• YOUR INSTRUCTIONS: Word for word, repeat every entry that appears below.

^^^^^^^^

-- ==== Sys2Proof/Machine/Env.lean ====
section
/-! DEFINITION. What the outside of the LDC may do in one step (R6, R272, R314): the answers of the transport, the
granted agent, and the moves of host, scheduler, event consumer and environment. -/

namespace Sys2Proof.Machine

/-- The two button pins (R47). -/
inductive Button where
  | sw1  -- pin 6
  | sw2  -- pin 7
deriving DecidableEq, Repr

/-- The agents that take steps inside the LDC (R272). -/
inductive Agent where
  | sequencer
  | monitor
deriving DecidableEq, Repr

/-- The transport's answer to one call (R77). -/
inductive Answer where
  /-- Answered `ok`; to a read, with any byte `v` (no peripheral property assumed, U5). A write or an open ignores `v`. -/
  | ok (v : Byte)
  /-- Answered `err` (R78). -/
  | err
  /-- Answered `ok` by the reference peripheral model, a read with the byte that R94, R95 give. -/
  | reference
deriving DecidableEq, Repr

/-- One move (R6): which party acts next and with what. Every list of moves is a legal schedule (R102, R314). -/
inductive Move where
  /-- The host offers a command word (R110). -/
  | offer (w : Byte)
  /-- The scheduler grants the sequencer a step; `a` is the transport's answer if that step calls it. -/
  | seq (a : Answer)
  /-- The scheduler grants the monitor a step; `a` is the transport's answer if that step calls it. -/
  | mon (a : Answer)
  /-- One tick of the external 1 ms time base (R232, R270). -/
  | tick
  /-- The event consumer becomes ready, or stops being ready (R228, U27). -/
  | consumer (ready : Bool)
  /-- A button is pressed (R96). -/
  | press (b : Button)
  /-- A button is released (R97). -/
  | release (b : Button)
  /-- Flags appear in INTF (R91, R98). -/
  | setFlag (m : Byte)
  /-- Reset of the LDC (R290). -/
  | reset
deriving DecidableEq, Repr, Inhabited

end Sys2Proof.Machine
end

^^^^^^^^

• FINISHED TASK:
-- ==== Sys2Proof/Machine/Env.lean ====
section
/-! DEFINITION. What the outside of the LDC may do in one step (R6, R272, R314): the answers of the transport, the
granted agent, and the moves of host, scheduler, event consumer and environment. -/

namespace Sys2Proof.Machine

/-- The two button pins (R47). -/
inductive Button where
  | sw1  -- pin 6
  | sw2  -- pin 7
deriving DecidableEq, Repr

/-- The agents that take steps inside the LDC (R272). -/
inductive Agent where
  | sequencer
  | monitor
deriving DecidableEq, Repr

/-- The transport's answer to one call (R77). -/
inductive Answer where
  /-- Answered `ok`; to a read, with any byte `v` (no peripheral property assumed, U5). A write or an open ignores `v`. -/
  | ok (v : Byte)
  /-- Answered `err` (R78). -/
  | err
  /-- Answered `ok` by the reference peripheral model, a read with the byte that R94, R95 give. -/
  | reference
deriving DecidableEq, Repr

/-- One move (R6): which party acts next and with what. Every list of moves is a legal schedule (R102, R314). -/
inductive Move where
  /-- The host offers a command word (R110). -/
  | offer (w : Byte)
  /-- The scheduler grants the sequencer a step; `a` is the transport's answer if that step calls it. -/
  | seq (a : Answer)
  /-- The scheduler grants the monitor a step; `a` is the transport's answer if that step calls it. -/
  | mon (a : Answer)
  /-- One tick of the external 1 ms time base (R232, R270). -/
  | tick
  /-- The event consumer becomes ready, or stops being ready (R228, U27). -/
  | consumer (ready : Bool)
  /-- A button is pressed (R96). -/
  | press (b : Button)
  /-- A button is released (R97). -/
  | release (b : Button)
  /-- Flags appear in INTF (R91, R98). -/
  | setFlag (m : Byte)
  /-- Reset of the LDC (R290). -/
  | reset
deriving DecidableEq, Repr, Inhabited

end Sys2Proof.Machine
end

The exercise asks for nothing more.